• Goal of the exercise: From the entries below, gather every line containing the string "valid".

Stored data:

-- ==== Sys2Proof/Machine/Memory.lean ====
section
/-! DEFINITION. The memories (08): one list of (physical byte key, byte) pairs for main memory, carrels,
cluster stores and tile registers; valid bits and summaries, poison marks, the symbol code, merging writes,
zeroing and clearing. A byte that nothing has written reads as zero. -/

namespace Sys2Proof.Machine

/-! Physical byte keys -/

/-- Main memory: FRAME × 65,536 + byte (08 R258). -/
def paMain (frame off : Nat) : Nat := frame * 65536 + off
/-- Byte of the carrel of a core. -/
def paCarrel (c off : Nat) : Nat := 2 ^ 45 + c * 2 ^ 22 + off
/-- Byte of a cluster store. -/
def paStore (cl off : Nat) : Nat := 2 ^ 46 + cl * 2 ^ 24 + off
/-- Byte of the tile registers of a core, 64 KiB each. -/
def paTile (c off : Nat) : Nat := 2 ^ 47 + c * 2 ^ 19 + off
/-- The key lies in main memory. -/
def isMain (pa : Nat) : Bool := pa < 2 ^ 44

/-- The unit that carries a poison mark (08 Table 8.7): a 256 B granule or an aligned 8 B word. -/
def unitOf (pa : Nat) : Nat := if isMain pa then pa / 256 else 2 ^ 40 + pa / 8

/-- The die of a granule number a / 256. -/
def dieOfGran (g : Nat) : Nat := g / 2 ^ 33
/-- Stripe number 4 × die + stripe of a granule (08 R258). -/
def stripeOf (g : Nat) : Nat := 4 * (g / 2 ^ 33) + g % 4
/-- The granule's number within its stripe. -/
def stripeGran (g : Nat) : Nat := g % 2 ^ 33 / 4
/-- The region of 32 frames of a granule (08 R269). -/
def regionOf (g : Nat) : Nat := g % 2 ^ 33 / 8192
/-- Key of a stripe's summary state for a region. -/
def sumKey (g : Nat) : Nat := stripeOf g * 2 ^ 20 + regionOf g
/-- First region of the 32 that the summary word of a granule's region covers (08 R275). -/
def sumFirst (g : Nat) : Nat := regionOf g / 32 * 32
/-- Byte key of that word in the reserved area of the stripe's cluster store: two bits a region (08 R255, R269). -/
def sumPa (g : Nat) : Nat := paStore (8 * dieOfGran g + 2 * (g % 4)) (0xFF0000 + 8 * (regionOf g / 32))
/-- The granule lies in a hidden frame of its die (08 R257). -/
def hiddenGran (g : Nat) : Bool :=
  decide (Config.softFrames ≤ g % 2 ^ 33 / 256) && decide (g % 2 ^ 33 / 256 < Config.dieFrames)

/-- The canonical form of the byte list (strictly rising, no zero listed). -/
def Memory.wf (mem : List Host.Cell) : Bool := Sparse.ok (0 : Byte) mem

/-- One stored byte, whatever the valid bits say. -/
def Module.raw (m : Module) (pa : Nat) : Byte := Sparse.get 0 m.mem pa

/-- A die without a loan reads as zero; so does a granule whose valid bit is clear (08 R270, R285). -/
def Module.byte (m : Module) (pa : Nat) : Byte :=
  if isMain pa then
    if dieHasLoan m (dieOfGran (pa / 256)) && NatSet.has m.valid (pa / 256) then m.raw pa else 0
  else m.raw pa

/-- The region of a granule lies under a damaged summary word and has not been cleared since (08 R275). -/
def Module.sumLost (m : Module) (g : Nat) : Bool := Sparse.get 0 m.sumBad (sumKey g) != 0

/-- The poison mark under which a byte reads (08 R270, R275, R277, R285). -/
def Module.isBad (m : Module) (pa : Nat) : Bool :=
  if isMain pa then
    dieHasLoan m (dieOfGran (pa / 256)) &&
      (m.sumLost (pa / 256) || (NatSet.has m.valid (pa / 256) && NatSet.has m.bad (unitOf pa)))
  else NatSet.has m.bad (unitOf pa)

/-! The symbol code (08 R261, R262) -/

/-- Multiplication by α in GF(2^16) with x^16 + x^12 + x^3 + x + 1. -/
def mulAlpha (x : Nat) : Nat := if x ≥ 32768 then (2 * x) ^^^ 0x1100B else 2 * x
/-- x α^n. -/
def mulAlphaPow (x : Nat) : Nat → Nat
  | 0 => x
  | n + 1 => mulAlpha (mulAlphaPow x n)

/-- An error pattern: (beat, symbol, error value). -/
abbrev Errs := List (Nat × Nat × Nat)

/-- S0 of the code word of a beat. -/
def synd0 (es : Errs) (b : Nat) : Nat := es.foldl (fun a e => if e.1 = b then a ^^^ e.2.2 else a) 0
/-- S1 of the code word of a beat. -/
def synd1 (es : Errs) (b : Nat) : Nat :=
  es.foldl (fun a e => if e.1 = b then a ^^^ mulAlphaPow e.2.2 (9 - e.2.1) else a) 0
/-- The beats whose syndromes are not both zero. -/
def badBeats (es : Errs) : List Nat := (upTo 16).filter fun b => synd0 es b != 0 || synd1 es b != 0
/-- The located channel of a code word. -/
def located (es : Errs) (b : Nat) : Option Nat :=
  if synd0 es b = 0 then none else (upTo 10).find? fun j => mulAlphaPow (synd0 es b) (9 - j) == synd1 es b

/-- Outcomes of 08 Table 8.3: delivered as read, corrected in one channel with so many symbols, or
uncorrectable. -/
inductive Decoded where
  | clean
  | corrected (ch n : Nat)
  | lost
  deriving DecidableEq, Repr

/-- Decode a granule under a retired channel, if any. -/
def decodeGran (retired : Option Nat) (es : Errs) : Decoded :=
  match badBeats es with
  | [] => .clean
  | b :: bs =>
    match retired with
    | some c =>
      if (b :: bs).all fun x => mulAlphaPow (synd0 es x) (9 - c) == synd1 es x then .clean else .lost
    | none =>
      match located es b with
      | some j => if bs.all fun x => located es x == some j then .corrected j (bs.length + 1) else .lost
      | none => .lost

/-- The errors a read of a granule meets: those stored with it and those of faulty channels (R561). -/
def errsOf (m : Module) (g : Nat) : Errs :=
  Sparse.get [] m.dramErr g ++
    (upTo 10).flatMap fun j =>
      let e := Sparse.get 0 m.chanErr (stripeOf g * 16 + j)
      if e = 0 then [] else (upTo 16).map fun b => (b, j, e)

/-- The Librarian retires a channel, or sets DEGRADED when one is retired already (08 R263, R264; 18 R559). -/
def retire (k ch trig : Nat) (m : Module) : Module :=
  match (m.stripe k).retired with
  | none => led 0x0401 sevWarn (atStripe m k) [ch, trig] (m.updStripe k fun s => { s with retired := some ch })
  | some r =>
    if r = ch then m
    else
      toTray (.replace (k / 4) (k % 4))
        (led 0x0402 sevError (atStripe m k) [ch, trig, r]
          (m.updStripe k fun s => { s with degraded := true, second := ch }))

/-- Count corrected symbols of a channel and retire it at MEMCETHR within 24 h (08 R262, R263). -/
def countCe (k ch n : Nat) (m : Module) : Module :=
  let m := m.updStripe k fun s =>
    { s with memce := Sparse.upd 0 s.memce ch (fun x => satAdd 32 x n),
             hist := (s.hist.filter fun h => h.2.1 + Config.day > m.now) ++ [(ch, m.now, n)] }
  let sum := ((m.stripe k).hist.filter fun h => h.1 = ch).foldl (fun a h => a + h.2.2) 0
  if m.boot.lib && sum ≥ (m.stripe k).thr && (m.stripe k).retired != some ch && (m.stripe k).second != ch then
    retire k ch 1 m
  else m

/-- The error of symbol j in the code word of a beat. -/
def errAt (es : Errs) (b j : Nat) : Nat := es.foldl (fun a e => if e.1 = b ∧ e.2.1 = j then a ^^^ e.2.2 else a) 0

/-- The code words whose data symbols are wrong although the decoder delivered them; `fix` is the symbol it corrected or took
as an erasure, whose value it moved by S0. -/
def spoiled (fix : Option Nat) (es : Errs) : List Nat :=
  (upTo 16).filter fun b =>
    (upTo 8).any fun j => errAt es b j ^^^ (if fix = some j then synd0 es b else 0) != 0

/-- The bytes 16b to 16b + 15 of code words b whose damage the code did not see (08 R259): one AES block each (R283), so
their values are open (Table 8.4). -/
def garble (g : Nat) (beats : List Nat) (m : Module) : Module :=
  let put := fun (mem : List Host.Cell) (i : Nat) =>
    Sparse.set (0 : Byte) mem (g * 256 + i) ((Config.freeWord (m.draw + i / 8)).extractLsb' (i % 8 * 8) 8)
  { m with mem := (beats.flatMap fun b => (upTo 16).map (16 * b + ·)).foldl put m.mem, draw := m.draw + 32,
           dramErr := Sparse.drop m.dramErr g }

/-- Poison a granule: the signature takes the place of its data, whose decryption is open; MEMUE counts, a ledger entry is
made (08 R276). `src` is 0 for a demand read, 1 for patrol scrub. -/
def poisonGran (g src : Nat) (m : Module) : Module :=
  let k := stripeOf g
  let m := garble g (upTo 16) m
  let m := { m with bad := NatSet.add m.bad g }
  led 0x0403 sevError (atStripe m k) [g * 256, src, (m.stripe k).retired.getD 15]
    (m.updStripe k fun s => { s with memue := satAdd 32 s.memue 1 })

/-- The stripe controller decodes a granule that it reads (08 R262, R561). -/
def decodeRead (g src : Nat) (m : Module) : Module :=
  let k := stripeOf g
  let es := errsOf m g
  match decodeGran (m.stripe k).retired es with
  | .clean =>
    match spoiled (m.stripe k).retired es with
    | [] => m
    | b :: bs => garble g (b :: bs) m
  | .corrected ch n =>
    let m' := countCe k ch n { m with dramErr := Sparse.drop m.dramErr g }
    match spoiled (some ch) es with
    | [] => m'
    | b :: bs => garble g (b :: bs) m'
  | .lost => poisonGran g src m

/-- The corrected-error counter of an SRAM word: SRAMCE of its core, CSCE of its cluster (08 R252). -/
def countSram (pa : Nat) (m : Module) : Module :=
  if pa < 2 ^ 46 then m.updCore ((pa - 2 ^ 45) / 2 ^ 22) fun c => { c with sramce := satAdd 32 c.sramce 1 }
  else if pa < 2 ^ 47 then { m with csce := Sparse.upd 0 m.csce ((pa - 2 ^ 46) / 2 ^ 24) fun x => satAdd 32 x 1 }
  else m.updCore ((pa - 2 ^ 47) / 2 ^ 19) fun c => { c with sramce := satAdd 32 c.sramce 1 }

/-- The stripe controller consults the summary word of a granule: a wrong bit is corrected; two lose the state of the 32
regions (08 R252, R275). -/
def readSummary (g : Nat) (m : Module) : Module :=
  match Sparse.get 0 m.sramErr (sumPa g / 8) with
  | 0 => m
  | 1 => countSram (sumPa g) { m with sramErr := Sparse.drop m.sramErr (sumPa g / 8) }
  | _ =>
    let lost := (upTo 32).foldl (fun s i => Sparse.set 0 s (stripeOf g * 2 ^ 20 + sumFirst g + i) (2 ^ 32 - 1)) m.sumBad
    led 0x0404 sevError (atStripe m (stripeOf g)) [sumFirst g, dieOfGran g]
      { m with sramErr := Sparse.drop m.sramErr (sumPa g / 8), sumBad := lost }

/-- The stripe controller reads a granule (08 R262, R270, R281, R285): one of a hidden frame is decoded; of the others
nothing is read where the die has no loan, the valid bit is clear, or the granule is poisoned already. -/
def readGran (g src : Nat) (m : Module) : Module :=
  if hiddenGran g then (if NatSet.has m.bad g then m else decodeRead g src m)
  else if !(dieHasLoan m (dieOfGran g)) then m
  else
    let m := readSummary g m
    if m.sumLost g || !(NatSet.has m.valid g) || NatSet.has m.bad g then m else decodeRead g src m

• Response:
cluster stores and tile registers; valid bits and summaries, poison marks, the symbol code, merging writes,
/-- One stored byte, whatever the valid bits say. -/
/-- A die without a loan reads as zero; so does a granule whose valid bit is clear (08 R270, R285). -/
    if dieHasLoan m (dieOfGran (pa / 256)) && NatSet.has m.valid (pa / 256) then m.raw pa else 0
      (m.sumLost (pa / 256) || (NatSet.has m.valid (pa / 256) && NatSet.has m.bad (unitOf pa)))
nothing is read where the die has no loan, the valid bit is clear, or the granule is poisoned already. -/
    if m.sumLost g || !(NatSet.has m.valid g) || NatSet.has m.bad g then m else decodeRead g src m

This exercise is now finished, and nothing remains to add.